January 06, 2006

How Now Mad Cow

When does a corporation want more regulation? Apparently when its ox is being improperly gored.

McDonald's Corp. this week complained to the Food and Drug Administration that the government wasn't taking strong enough measures to keep contaminated meat from entering the food supply. Their concern, of course, is mad cow disease. The nation's biggest burger chain fears that people will flee its restaurants in droves if new cases of bovine spongiform encephalopathy (BSE or mad cow disease) show up in the U.S.

The U.S. has found two cases of mad cow disease, one in 2003 in Washington state and one in Texas.
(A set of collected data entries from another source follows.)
-- ==== Sys2Proof/Machine/KlokoStep.lean ====
section
/-!
DEFINITION. KCn_CTRL.STEP (R250, R253): the debug port has a HALTED core carry out the instruction that its memory holds at
the pc.  Writes of a register by the debug port carry STEP out, so the meanings of the plain accesses are here.
-/

namespace Sys2Proof.Machine

/-- The state that an outcome carries. -/
def stateOf (o : Host.Outcome State Fault Refusal) (s : State) : State := match o with | .next t => t | _ => s

/-- A Kloko instruction as a core carries it out; any other command does nothing here. -/
def klokoExec (i : Instr) (s : State) : State :=
  match i with
  | .pmov core mv1 mv2 => stateOf (execPmov core mv1 mv2 s) s
  | .mpy core ad x y mv1 mv2 => stateOf (execMpy core ad x y mv1 mv2 s) s
  | .mac core ad x y mv1 mv2 => stateOf (execMac core ad x y mv1 mv2 s) s
  | .msu core ad x y mv1 mv2 => stateOf (execMsu core ad x y mv1 mv2 s) s
  | .mpysu core ad x y mv1 mv2 => stateOf (execMpysu core ad x y mv1 mv2 s) s
  | .macsu core ad x y mv1 mv2 => stateOf (execMacsu core ad x y mv1 mv2 s) s
  | .macuu core ad x y mv1 mv2 => stateOf (execMacuu core ad x y mv1 mv2 s) s
  | .accx core ad x mv1 mv2 => stateOf (execAccx core ad x mv1 mv2 s) s
  | .mov core d s1 s2 mv => stateOf (execMov core d s1 s2 mv s) s
  | .add core d s1 s2 mv => stateOf (execAdd core d s1 s2 mv s) s
  | .adc core d s1 s2 mv => stateOf (execAdc core d s1 s2 mv s) s
  | .sub core d s1 s2 mv => stateOf (execSub core d s1 s2 mv s) s
  | .sbc core d s1 s2 mv => stateOf (execSbc core d s1 s2 mv s) s
  | .adds core d s1 s2 mv => stateOf (execAdds core d s1 s2 mv s) s
  | .subs core d s1 s2 mv => stateOf (execSubs core d s1 s2 mv s) s
  | .neg core d s1 s2 mv => stateOf (execNeg core d s1 s2 mv s) s
  | .abs core d s1 s2 mv => stateOf (execAbs core d s1 s2 mv s) s
  | .and core d s1 s2 mv => stateOf (execAnd core d s1 s2 mv s) s
  | .or core d s1 s2 mv => stateOf (execOr core d s1 s2 mv s) s
  | .xor core d s1 s2 mv => stateOf (execXor core d s1 s2 mv s) s
  | .andn core d s1 s2 mv => stateOf (execAndn core d s1 s2 mv s) s
  | .not core d s1 s2 mv => stateOf (execNot core d s1 s2 mv s) s
  | .shl core d s1 s2 mv => stateOf (execShl core d s1 s2 mv s) s
  | .shr core d s1 s2 mv => stateOf (execShr core d s1 s2 mv s) s
  | .sra core d s1 s2 mv => stateOf (execSra core d s1 s2 mv s) s
  | .min core d s1 s2 mv => stateOf (execMin core d s1 s2 mv s) s
  | .max core d s1 s2 mv => stateOf (execMax core d s1 s2 mv s) s
  | .cmp core d s1 s2 mv => stateOf (execCmp core d s1 s2 mv s) s
  | .tst core d s1 s2 mv => stateOf (execTst core d s1 s2 mv s) s
  | .cls core d s1 s2 mv => stateOf (execCls core d s1 s2 mv s) s
  | .mull core d s1 s2 mv => stateOf (execMull core d s1 s2 mv s) s
  | .ldi core d imm => stateOf (execLdi core d imm s) s
  | .ldih core d imm => stateOf (execLdih core d imm s) s
  | .addi core d src imm => stateOf (execAddi core d src imm s) s
  | .andi core d src imm => stateOf (execAndi core d src imm s) s
  | .ori core d src imm => stateOf (execOri core d src imm s) s
  | .xori core d src imm => stateOf (execXori core d src imm s) s
  | .cmpi core d src imm => stateOf (execCmpi core d src imm s) s
  | .shli core d src n => stateOf (execShli core d src n s) s
  | .shri core d src n => stateOf (execShri core d src n s) s
  | .srai core d src n => stateOf (execSrai core d src n s) s
  | .clra core ad asel g n => stateOf (execClra core ad asel g n s) s
  | .mva core ad asel g n => stateOf (execMva core ad asel g n s) s
  | .rdal core ad asel g n => stateOf (execRdal core ad asel g n s) s
  | .rdah core ad asel g n => stateOf (execRdah core ad asel g n s) s
  | .rdag core ad asel g n => stateOf (execRdag core ad asel g n s) s
  | .wral core ad asel g n => stateOf (execWral core ad asel g n s) s
  | .wrah core ad asel g n => stateOf (execWrah core ad asel g n s) s
  | .wrag core ad asel g n => stateOf (execWrag core ad asel g n s) s
  | .lda core ad asel g n => stateOf (execLda core ad asel g n s) s
  | .adda core ad asel g n => stateOf (execAdda core ad asel g n s) s
  | .suba core ad asel g n => stateOf (execSuba core ad asel g n s) s
  | .nega core ad asel g n => stateOf (execNega core ad asel g n s) s
  | .asla core ad asel g n => stateOf (execAsla core ad asel g n s) s
  | .asra core ad asel g n => stateOf (execAsra core ad asel g n s) s
  | .norma core ad asel g n => stateOf (execNorma core ad asel g n s) s
  | .mova core ad asel g n => stateOf (execMova core ad asel g n s) s
  | .tsta core ad asel g n => stateOf (execTsta core ad asel g n s) s
  | .ldx core reg ptr ofs => stateOf (execLdx core reg ptr ofs s) s
  | .stx core reg ptr ofs => stateOf (execStx core reg ptr ofs s) s
  | .ldd core reg addr => stateOf (execLdd core reg addr s) s
  | .std core reg addr => stateOf (execStd core reg addr s) s
  | .ldg core reg base size sx ofs => stateOf (execLdg core reg base size sx ofs s) s
  | .stg core reg base size sx ofs => stateOf (execStg core reg base size sx ofs s) s
  | .aadd core reg base size sx ofs => stateOf (execAadd core reg base size sx ofs s) s
  | .aswp core reg base size sx ofs => stateOf (execAswp core reg base size sx ofs s) s
  | .ldpi core ptr kind g imm => stateOf (execLdpi core ptr kind g imm s) s
  | .ldbi core ptr kind g imm => stateOf (execLdbi core ptr kind g imm s) s
  | .ldli core ptr kind g imm => stateOf (execLdli core ptr kind g imm s) s
  | .ldmi core ptr kind g imm => stateOf (execLdmi core ptr kind g imm s) s
  | .ldpg core ptr kind g imm => stateOf (execLdpg core ptr kind g imm s) s
  | .ldbg core ptr kind g imm => stateOf (execLdbg core ptr kind g imm s) s
  | .ldlg core ptr kind g imm => stateOf (execLdlg core ptr kind g imm s) s
  | .ldmg core ptr kind g imm => stateOf (execLdmg core ptr kind g imm s) s
  | .rdar core ptr kind g imm => stateOf (execRdar core ptr kind g imm s) s
  | .modp core ptr kind g imm => stateOf (execModp core ptr kind g imm s) s
  | .modpm core ptr kind g imm => stateOf (execModpm core ptr kind g imm s) s
  | .br core cond g count target => stateOf (execBr core cond g count target s) s
  | .jmp core cond g count target => stateOf (execJmp core cond g count target s) s
  | .jr core cond g count target => stateOf (execJr core cond g count target s) s
  | .call core cond g count target => stateOf (execCall core cond g count target s) s
  | .callr core cond g count target => stateOf (execCallr core cond g count target s) s
  | .ret core cond g count target => stateOf (execRet core cond g count target s) s
  | .rte core cond g count target => stateOf (execRte core cond g count target s) s
  | .loop core cond g count target => stateOf (execLoop core cond g count target s) s
  | .loopg core cond g count target => stateOf (execLoopg core cond g count target s) s
  | .dbnz core cond g count target => stateOf (execDbnz core cond g count target s) s
  | .trap core cond g count target => stateOf (execTrap core cond g count target s) s
  | .brk core cond g count target => stateOf (execBrk core cond g count target s) s
  | .nop core g spec arg => stateOf (execNop core g spec arg s) s
  | .mvs core g spec arg => stateOf (execMvs core g spec arg s) s
  | .mvsr core g spec arg => stateOf (execMvsr core g spec arg s) s
  | .setm core g spec arg => stateOf (execSetm core g spec arg s) s
  | .clrst core g spec arg => stateOf (execClrst core g spec arg s) s
  | .fence core g spec arg => stateOf (execFence core g spec arg s) s
  | .wait core g spec arg => stateOf (execWait core g spec arg s) s
  | .halt core g spec arg => stateOf (execHalt core g spec arg s) s
  | .signal core g spec arg => stateOf (execSignal core g spec arg s) s
  | _ => s

/-- The instruction at the pc of core `n`. -/
def fetched (s : State) (n : CoreId) : Option Instr :=
  decodeKloko n (BitVec.ofNat 48 (s.le (imSlot n (s.core n).pc.toNat) 6))

/-- The core is held again after its instruction: loads that the boundary awaits return first. -/
def holdAgain (n : Nat) (s : State) : State :=
  let s := s.setCore n { s.core n with stepping := false }
  if issuing (s.coreState n) then haltCore n (takeAsync n (answerAll n s))
  else if s.coreState n = K_STOPPED then haltCore n s
  else s

/-- STEP of a HALTED core. -/
def kcStep (n : CoreId) (s : State) : State :=
  if s.coreState n = K_HALTED ∧ clocked s n then
    let i := fetched s n
    let s := (s.setCore n { s.core n with stepping := true }).wr (KCn_STAT_STATE n) K_RUN
    holdAgain n (match i with
      | some i => klokoExec i s
      | none => runInstr n (.nop n 0 0 0) (fun s => .stop X_ILLOP s) s)
  else s

/-- The bytes of a write from `a` that reach a slot at its offset 0 (R560). -/
def slotPart (a : Nat) (bs : List Byte) (slot : Nat) : List Byte := if a ≤ slot then (bs.drop (slot - a)).take 8 else []

/-- A write by the debug port at D2 or above sets STEP of a core: its part for KCn_CTRL is one that R560 takes. -/
def setsStep (init a : Nat) (bs : List Byte) (s : State) (n : Nat) : Bool :=
  let p := slotPart a bs (KCn_CTRL n)
  init == 14 && decide (2 ≤ s.rd SVU_DBG_LEVEL) && slotCause s init (KCn_CTRL n) true == 0 &&
    (p.length == 4 || p.length == 6 || p.length == 8) && (ofLE p).testBit 3

/-- An access that a command names, with STEP carried out where the debug port asks for it. -/
def accessBy (init a : Nat) (op : BusOp) (s : State) : State :=
  match op with
  | .write b =>
    if portLost s init then s else
    let (c, s) := busWrite init a b s
    (List.range 7).foldl (fun (s : State) n => if setsStep init a b s n then kcStep (Fin.ofNat 7 n) s else s) (returned c [] s)
  | op => busShown init a op s

/-! ### Meanings -/

/-- What the debug port writes to KCn_CTRL, where it may: at D2 or D3, through the firewall, with the core's registers powered (R253,
R452, R469, R504). -/
def debugCore (core : CoreId) (f : State → State) (s : State) : State :=
  asAccess 14 (KCn_CTRL core) true f s

/-- KC_HALTREQ (R253): the debug port writes HALTREQ. -/
def execKcHaltreq (core : CoreId) (on : Bool) (s : State) : Host.Outcome State Fault Refusal :=
  done (debugCore core (haltReq core on) s)

/-- KC_STEP (R253): the debug port writes STEP. -/
def execKcStep (core : CoreId) (s : State) : Host.Outcome State Fault Refusal := done (debugCore core (kcStep core) s)

/-- REGISTER_WRITE (R14): an initiator writes the 48 bits of the slot at the address. -/
def execRegisterWrite (init : Init) (addr : BitVec 32) (value : Word) (s : State) : Host.Outcome State Fault Refusal :=
  done (accessBy init (addr.toNat / 8 * 8) (.write (toLE 6 value.toNat)) s)

/-- IC_TRANSACTION (R469): an access of an initiator. -/
def execIcTransaction (init : Init) (addr : BitVec 32) (op : BusOp) (s : State) : Host.Outcome State Fault Refusal :=
  done (accessBy init addr.toNat op s)

end Sys2Proof.Machine
end

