-- ==== Sys2Proof/Machine/Emp.lean ====
section
/-!
DEFINITION. EMP: the frames that a host sends over a link and the commands they carry (R546 to R552), the load of an image
over UART0 (R533), and NMEA output (R553 to R555).  SV carries a command out as initiator 6.
-/

namespace Sys2Proof.Machine

/-! ### Sending -/

/-- A frame (R546). -/
def empBytes (cls id : Nat) (payload : List Byte) : List Byte :=
  let body := [BitVec.ofNat 8 cls, BitVec.ofNat 8 id] ++ toLE 2 payload.length ++ payload
  [0xE7#8, 0x4B#8] ++ body ++ toLE 4 (crc32c body)

/-- A message that found no room on a link (R549). -/
def countLost (link : Nat) (s : State) : State :=
  { s with hst := { s.hst with lost := s.hst.lost.setIfInBounds link (s.hst.lost.getD link 0 + 1) } }

/-- A frame that SV discards (R547). -/
def countFrame (link : Nat) (s : State) : State :=
  { s with hst := { s.hst with frames := s.hst.frames.setIfInBounds link (s.hst.frames.getD link 0 + 1) } }

/-- SV sends bytes on a link, 0 PCIe and 1 to 4 the byte links: whole, or not at all where they find no room. -/
def sendOn (link : Nat) (bs : List Byte) (s : State) : State :=
  if link = 0 then
    if s.flag HST_MBOUT_FULL then countLost 0 s
    else mboutPost bs.length (busWrite 6 0x10153000 bs s).2
  else
    let (ok, s) := txQueue (link - 1) bs s
    if ok then s else countLost link s

/-- A frame of SV on a link; a payload never exceeds 4,086 bytes. -/
def sendFrame (link cls id : Nat) (payload : List Byte) (s : State) : State :=
  sendOn link (empBytes cls id (payload.take 4086)) s

/-! ### Statuses (R548) -/

def E_OK : Nat := 0
def E_PENDING : Nat := 1
def E_UNKNOWN : Nat := 2
def E_BADLEN : Nat := 3
def E_BADARG : Nat := 4
def E_BUSY : Nat := 5
def E_REFUSED : Nat := 6
def E_DENIED : Nat := 7
def E_FAILED : Nat := 8

/-- What a command answers: its status, its detail, and the bytes beside them. -/
structure EmpAnswer where
  status : Nat
  detail : Nat := 0
  rest : List Byte := []
  deriving DecidableEq, Repr

/-- A response. [DESIGN CHOICE, safe: notes/assumptions/58] -/
def respond (link cls num : Nat) (a : EmpAnswer) (s : State) : State :=
  sendFrame link cls (0x80 + num) (BitVec.ofNat 8 a.status :: BitVec.ofNat 8 a.detail :: a.rest) s

def okay (s : State) : EmpAnswer × State := (⟨E_OK, 0, []⟩, s)

/-- A status whose detail is not laid down for the case: the byte is free. [DESIGN CHOICE, safe: notes/assumptions/58] -/
def unstated (status : Nat) (s : State) : EmpAnswer × State :=
  let (d, s) := s.fresh 8
  (⟨status, d, []⟩, s)

/-- BADARG: the byte offset of the field in the payload (R548). [DEDUCED, unsafe: notes/assumptions/58] -/
def badArg (off : Nat) (s : State) : EmpAnswer × State := (⟨E_BADARG, off, []⟩, s)

/-- The answer to a write that met an error response. -/
def unlessError (c : Nat) (s : State) : EmpAnswer × State := if c = 0 then okay s else unstated E_FAILED s

/-- SV writes a register as initiator 6. -/
def svWrite (a v : Nat) (s : State) : Nat × State := busWrite 6 a (toLE 8 v) s

/-- The first error of several register writes. -/
def svWrites : List (Nat × Nat) → State → Nat × State
  | [], s => (0, s)
  | (a, v) :: rest, s =>
    let (c, s) := svWrite a v s
    let (c', s) := svWrites rest s
    (firstCause c c', s)

/-! ### Time of day (R337, R554) -/

/-- Days from 1970-01-01 to a date, and the date of a day. -/
def daysOf (y m d : Nat) : Nat :=
  let y' := if m ≤ 2 then y - 1 else y
  let mp := if 2 < m then m - 3 else m + 9
  y' / 400 * 146097 + (y' % 400 * 365 + y' % 400 / 4 - y' % 400 / 100 + ((153 * mp + 2) / 5 + d - 1)) - 719468
def dateOf (days : Nat) : Nat × Nat × Nat :=
  let z := days + 719468
  let doe := z % 146097
  let yoe := (doe - doe / 1460 + doe / 36524 - doe / 146096) / 365
  let doy := doe - (365 * yoe + yoe / 4 - yoe / 100)
  let mp := (5 * doy + 2) / 153
  let m := if mp < 10 then mp + 3 else mp - 9
  (yoe + z / 146097 * 400 + (if m ≤ 2 then 1 else 0), m, doy - (153 * mp + 2) / 5 + 1)

/-- Whether the UTC offset changes at a later second than `t`, or at it. -/
def leapBefore (s : State) (t : Nat) : Bool := s.flag TB_UTCOFS_PEND && decide (t < s.rd TB_LEAPSEC_SEC)

/-- TAI − UTC for a target (R554). -/
def utcOffset (s : State) (t : Nat) : Int :=
  if s.flag TB_UTCOFS_PEND && !decide (t < s.rd TB_LEAPSEC_SEC) then s.rdS TB_UTCOFS_NEW else s.rdS TB_UTCOFS_CUR

/-- A UTC date and time: year, month, day, hour, minute, second. -/
structure Utc where
  year : Nat
  month : Nat
  day : Nat
  hour : Nat
  minute : Nat
  second : Nat
  deriving DecidableEq, Repr

/-- UTC of a TAI second (R337, R338, R554). -/
def utcOf (s : State) (t : Nat) : Utc :=
  let u := ((t : Int) - utcOffset s t).toNat
  let leap := leapBefore s t && t + 1 == s.rd TB_LEAPSEC_SEC && decide (s.rdS TB_UTCOFS_CUR < s.rdS TB_UTCOFS_NEW)
  let u := if leap then u - 1 else u
  let (y, m, d) := dateOf (u / 86400)
  ⟨y, m, d, u / 3600 % 24, u / 60 % 60, if leap then 60 else u % 60⟩

/-- The first field of a date and time that lies outside its range, by its place in EXT TOD; the second 60 is that of a leap second. -/
def Utc.wrong (u : Utc) : Option Nat :=
  if u.year < 1970 then some 1
  else if !within 1 12 u.month then some 3
  else if u.day = 0 || dateOf (daysOf u.year u.month u.day) != (u.year, u.month, u.day) then some 4
  else if 24 ≤ u.hour then some 5
  else if 60 ≤ u.minute then some 6
  else if 60 < u.second then some 7
  else none

/-- Whether a date and time exists. -/
def Utc.ok (u : Utc) : Bool := u.wrong.isNone

/-- The TAI second that a UTC time names, carried by TB_UTCOFS. -/
def taiOf (s : State) (u : Utc) : Nat :=
  let n := daysOf u.year u.month u.day * 86400 + u.hour * 3600 + u.minute * 60 + u.second
  let later := ((n : Int) + s.rdS TB_UTCOFS_NEW).toNat
  if s.flag TB_UTCOFS_PEND && u.second != 60 && decide (s.rd TB_LEAPSEC_SEC ≤ later) then later
  else ((n : Int) + s.rdS TB_UTCOFS_CUR).toNat

/-- The time of day of an EVC unit's last pulse reaches SV (R357, R551); without a known offset there is none. -/
def todArrives (n : Nat) (u : Utc) (s : State) : State :=
  let v := if s.flag TB_UTCOFS_VALID then some (taiOf s u, s.now48) else none
  { s with hst := { s.hst with evcTod := s.hst.evcTod.setIfInBounds n v } }

/-! ### The site (R271, R286, R478) -/

/-- The value of a word whose encoding R271 leaves open, TOL in 2^-32 cycle, VCN0 and SCN0 in 0.01 dB-Hz: that of R271 for the word of
its default. [DESIGN CHOICE, safe: notes/assumptions/14] -/
def cfgNumber (word raw : Nat) : Nat :=
  if raw = Config.cfgDefault word then (if word = 1 then 2 ^ 32 / 10 else if word = 8 then 3200 else 3800)
  else Config.cfgValue word raw

/-- A vector. -/
abbrev Vec3 := Int × Int × Int

/-- The antenna record of a port in an image is VALID. -/
def recordValid (img : List Byte) (a : Nat) : Bool := (imgLe img (64 + 64 * a + 42) 2).testBit 0

/-- r_a in mm. -/
def refPosition (img : List Byte) (a : Nat) : Vec3 :=
  let f := fun k => signed 64 (imgLe img (64 + 64 * a + 8 * k) 8)
  (f 0, f 1, f 2)

/-- The antenna's port is not in delay fault and has its link up (R286). -/
def portGood (s : State) (a : Nat) : Bool := !s.flag (SPn_STAT_DELAY_FAULT a) && s.flag (SPn_STAT_LINK_UP a)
Unlike the Washington case, which was found in a cow imported from Canada, the Texas case involved a native born cow who probably ingested the bug that causes BSE in its food, which may have contained the remains of stricken cows.

Responding largely to pressure from importers of U.S. beef, the FDA announced a new program to test cows for BSE two months ago. Leading farm state senators and public interest groups immediately attacked the measures as woefully inadequate.

Critics say much higher testing levels than those proposed by the FDA are needed to reassure Japan and other trading partners. "I've said time and time again, there is little risk of BSE in U.S. beef, but it is obvious that we have not yet convinced key trading partners of that," Iowa Sen. Tom Harkin, senior Democrat on the Senate Agriculture Committee, told the Associated Press last November. Harkin wants the Agriculture Department to perform at least 20,000 more tests on healthy cows. That would still leave the vast majority of the U.S. beef supply untested.

Public interest critics are pushing the FDA to ban entirely the use of dead cattle, restaurant wastes and any tissues that contain nerve tissues, eyes or intestines in animal feed. Without specifying specific measures, McDonald's agreed that the agency should adopt measures that will reduce the risk of BSE-tainted beef to "nearly zero."